NORTH AMERICA - The US Court of Appeals for the District of Columbia Circuit has turned down an appeal that would have placed a block on new Country of Origin Labelling rules in the US.
The court denied plaintiffs’ appeal of a denial of their request for a preliminary injunction.
The preliminary injunction would prevent revised Country-of-Origin Labeling (COOL) regulations from remaining in effect while the plaintiffs’ lawsuit challenging the COOL regulations proceeds.
The latest court ruling affirms a decision by the US District Court for the District of Columbia made in September last year that also denied the request for a preliminary injunction.
As a result, the revised COOL regulations will remain in place while the case is pending.
“I am extremely pleased with today’s decision,” said Roger Johnson, US National Farmers Union (NFU) president.
“Yet again, claims that the revised COOL regulations are unconstitutional or inconsistent with the COOL statute have been rejected in federal court.”
“Today’s decision notes that COOL advances legitimate values, including consumer information and consumer choice.
“The Court of Appeals also explained that COOL labels can be seen as a sign that retailers ‘take pride in identifying the source of their products.’
“NFU’s family farmer- and rancher-members certainly take pride in the products they produce, and I am glad that consumers will be able to continue to identify their products at retail as a result of today’s decision.”
The court decision is the latest twist in the court saga that has been moved by a group of agriculture and meat industry organisations in the US to block the current COOL rules.
The case was filed on 8 July last year, by the National Cattlemen's Beef Association, American Meat Institute, Canadian Cattlemen's Association, Canadian Pork Council, North American Meat Association, American Association of Meat Processors, National Pork Producers Council, Southwest Meat Association and Mexico’s National Confederation of Livestock Organizations.
NFU, together with the United States Cattlemen’s Association, the American Sheep Industry Association and the Consumer Federation of America, intervened to defend the COOL regulations from challenge, and they actively participated in a briefing at the District Court and the Court of Appeals, as well as the preliminary injunction hearing at the District Court.
The Canadian Pork Council’s Chairman Jean-Guy Vincent said: “The Canadian Pork Council participated in the U.S. meat industry legal challenge as co-plaintiffs in the hope that a more expeditious and effective resolution of the matter could be achieved.
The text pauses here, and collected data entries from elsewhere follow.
-- ==== Sys2Proof/Syntax.lean ====
section
/-! DEFINITION. The commands of the block: one constructor of `Instr` for each row of spec/opcode_table.json, and the
types of their operands. -/

namespace Sys2Proof

/-- A management controller: MC-E or MC-W (R63). -/
inductive Mc where | e | w
deriving DecidableEq, Repr

/-- An agent that can send a request. -/
inductive Agent where
  | hart (h : HartId)          -- secure exactly while its ubxworld.SEC = 1
  | cloak                      -- the Cloak processor (secure)
  | mc (m : Mc)                -- a management controller (non-secure)
  | media | copy | pocket | belt | power   -- Vest engines (secure)
  | device (p : PortId) (l : LinkId) (rid : BitVec 16)   -- a device behind a root port (non-secure)
  | iommu                      -- an IOMMU table walk (non-secure)
  | debug (m : ModuleId)       -- the system bus of a debug module
deriving DecidableEq, Repr

/-- Who issues a power request (Table 3.14, record CLAIMREF): a register write, the dictionary or the Lace port. -/
inductive Requester where
  | register (who : Agent)
  | dictionary
  | lace
deriving DecidableEq, Repr

/-- Access size in bytes. -/
inductive Size where | b1 | b2 | b4 | b8
deriving DecidableEq, Repr

/-- The forms of a load (RV64 loads, floating-point loads and the hypervisor loads HLV and HLVX). -/
inductive LoadKind where | signed | unsigned | fp | hlv | hlvu | hlvx
deriving DecidableEq, Repr

/-- The forms of a store. -/
inductive StoreKind where | int | fp | hsv
deriving DecidableEq, Repr

/-- The atomic read-modify-write operations. -/
inductive AmoOp where | swap | add | xor | and | or | min | max | minu | maxu
deriving DecidableEq, Repr

/-- The Zicbop prefetches. -/
inductive PrefetchKind where | r | w | i
deriving DecidableEq, Repr

/-- The block translation registers of a hart (Tables 4.2, 4.3): pair `k`, address or physical half. -/
inductive BlkReg where
  | blk (k : Fin 8) | blkpa (k : Fin 8)
  | vsblk (k : Fin 8) | vsblkpa (k : Fin 8)
  | hblk (k : Fin 8) | hblkpa (k : Fin 8)
deriving DecidableEq, Repr

/-- Every MMIO register of the package. -/
inductive Reg where
  | slvwa (s : SleeveId) | slvwaImp (s : SleeveId) | slvstat (s : SleeveId)
  | pkginfo | pkgfeat | hartmap (s : SleeveId) | distlo (i : Fin 16) | disthi (i : Fin 16)
  | domcfg | dommem (d : DomId) (k : Fin 4) | diefuse (k : Fin 13) (w : Fin 4)
  | mtimecmp (h : HartId)
  | hem | monvec | wdtctl | wdtstat | wdtkick | claim | claimcfg | claimstat | mediaRegion | monrdy
  | l3cScratch (s : SleeveId) | l3cWaypd (s : SleeveId) | l3cStat (s : SleeveId) | l3cEcc (s : SleeveId)
  | fstop (d : DomId) | cohTmo | domrst
  | fabRegcfg | fabEcc | cuffStat (s : SleeveId) | cuffCnt (s : SleeveId) | cuffCfg (s : SleeveId)
  | chStat (n : ChanId) | chRh (n : ChanId) | chEcc (n : ChanId) | chErraddr (n : ChanId)
  | dramScrub | dramMap | dramTop
  | cxlDecRange (k : Fin 16) | cxlDecTgt (k : Fin 16) | cxlCfg
  | storCtl | storArb | storRl | storPool | storNs (n : Fin 64)
  | sqcCfg (q : QId) | sqcNsmask (q : QId) | sqcStat (q : QId) | sqcIntcfg (q : QId) | sqcIntcoal (q : QId)
  | sqcIntstat (q : QId) | sqcIntdisc (q : QId) | sqcReserved (q : QId)
  | sqPush (q : QId) | sqPushEnd (q : QId) | sqStat (q : QId) | cqPop (q : QId) | cqPeek (q : QId) | cqStat (q : QId)
  | cqMark (q : QId) | cqRewind (q : QId) | cqRelease (q : QId) | qReset (q : QId) | qRststat (q : QId)
  | lgStat (g : LgId)
  | holdCfg | holdTest | holdStat | holdMeas | plsStat
  | actCfg (a : Fin 256) | actStat (a : Fin 256) | actCnt (a : Fin 256)
  | clsPeriod (c : Fin 6) | clsCap (c : Fin 6) (k : Fin 8) | beltErr
  | tenRst | tenRststat | tenLogq (i : Fin 64)
  | pl (s : SleeveId) | pwrPkg | slcfg | pwrReq | pwrReqstat | wakesrc | pwrState | thmStat | thmPred
  | bootStat | hartrel | ownStat | ownCtl (m : Mc)
  | pktPtr | pktCnt | pktQ | pktMir | pktCtl | rdptr | rddata | drop (k : Fin 16) | errCls | sramEcc | errCfg | errMsi
  | pcieCfg (p : PortId) | pcieLnk (p : PortId) (l : LinkId)
  | iommuBlk (n : Fin 64) (r : Fin 32) | iommuStd (off : Fin 4096)
  | bistCtl | bistStat (t : ModuleId) | bistSig (t : ModuleId) (u : Fin 8) (k : Fin 32)
deriving DecidableEq, Repr

/-- The target of a register write that has no row of its own (R8). -/
inductive RegTarget where
  | mmio (r : Reg)
  | csr (h : HartId) (n : BitVec 12)
deriving DecidableEq, Repr

/-- A level of the two-level protocol: the slices of one Sleeve, or the home agents of the Vest (Tables 6.4, 6.6). -/
inductive Level where
  | sleeve (s : SleeveId)
  | vest
deriving DecidableEq, Repr

/-- Line states of a caching agent (Table 6.1). -/
inductive LState where | I | S | F | E | M
deriving DecidableEq, Repr

/-- A merge buffer (R126): of a sleeve-cache slice, of a bank of the secure SRAM, or of a bank of the store-queue SRAM, which is
written in whole words alone (R214). -/
inductive MergeBank where
  | slice (s : SleeveId) (i : Fin 16)
  | vest (i : Fin 16)
  | queue (i : Fin 16)
deriving DecidableEq, Repr

/-- An I/O packet's routing fields (Table 7.5). -/
structure IoPkt where
  who  : Agent
  addr : Nat
  tag  : BitVec 12
deriving DecidableEq, Repr

/-- An injection point with a regulator (R168). -/
inductive InjPoint where
  | core (c : CoreId)
  | rootPort (p : PortId)
  | store
deriving DecidableEq, Repr

/-- The number of failed data lanes that the lane test found, for each module and direction (R177). -/
structure LaneFails where
  m0up : Nat
  m0dn : Nat
  m1up : Nat
  m1dn : Nat
deriving DecidableEq, Repr

/-- A report to the Pocket: its source, class, type and payload (Tables 16.2 to 16.4). -/
structure Report where
  src     : BitVec 16
  cls     : BitVec 3
  sec     : Bool
  type    : BitVec 12
  payload : List Byte
deriving DecidableEq, Repr

/-- The rails of Table 19.4. -/
inductive Rail where
  | vinSlv (s : SleeveId)
  | vddVest | vddqD01 | vddqD | vccqNf | vddPcie | vddaPll | vddioMgt | vddAon | vddioAon
deriving DecidableEq, Repr

/-- The two power-failure inputs (R282). -/
inductive PfSource where | pwrfailN | vinSns
deriving DecidableEq, Repr

/-- The strap lands as sampled at the end of package reset (R450). -/
structure Straps where
  primarySel : Mc
  adpEnroll  : Bool
  laceAdr    : BitVec 2
  t1sNode    : BitVec 3
deriving DecidableEq, Repr

/-- The scope of a sleep state (Table 13.3). -/
inductive Scope where
  | core (c : CoreId)
  | sleeve (s : SleeveId)
  | package
deriving DecidableEq, Repr

/-- A source address and UDP port on the management network. -/
structure NetAddr where
  ip   : BitVec 128
  port : BitVec 16
deriving DecidableEq, Repr

/-- The session and request identifiers of a dictionary request (R358). -/
structure DictCtx where
  sid   : BitVec 32
  reqid : BitVec 32
deriving DecidableEq, Repr

/-- One entry of a dictionary request (Table 14.6). -/
structure DictEntry where
  index : BitVec 16
  sub   : BitVec 8
  value : List Byte
deriving DecidableEq, Repr


/-- Instruction classes of Table 2.1. -/
inductive IClass where | alu | mul | div | load | store | fp | zkn | branch | alone
deriving DecidableEq, Repr

/-- The classes that compute in registers. -/
inductive ExecCls where | alu | mul | div | fp | zkn
deriving DecidableEq, Repr

/-- A register that an instruction writes, and the value. -/
structure RegWrite where
  fp  : Bool
  rd  : XReg
  val : Word
deriving DecidableEq, Repr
It is essential that there be a legislated change for the U.S. to come into compliance with its WTO obligations on COOL.
“We are exploring several options to secure this objective. The court challenge is a separate and distinct process than WTO dispute settlement and our primary focus is prevailing at the WTO compliance panel.
“Failure to accept a result favourable to Canada and to make WTO consistent amendments to the COOL measure could lead to retaliatory tariffs against US exports.”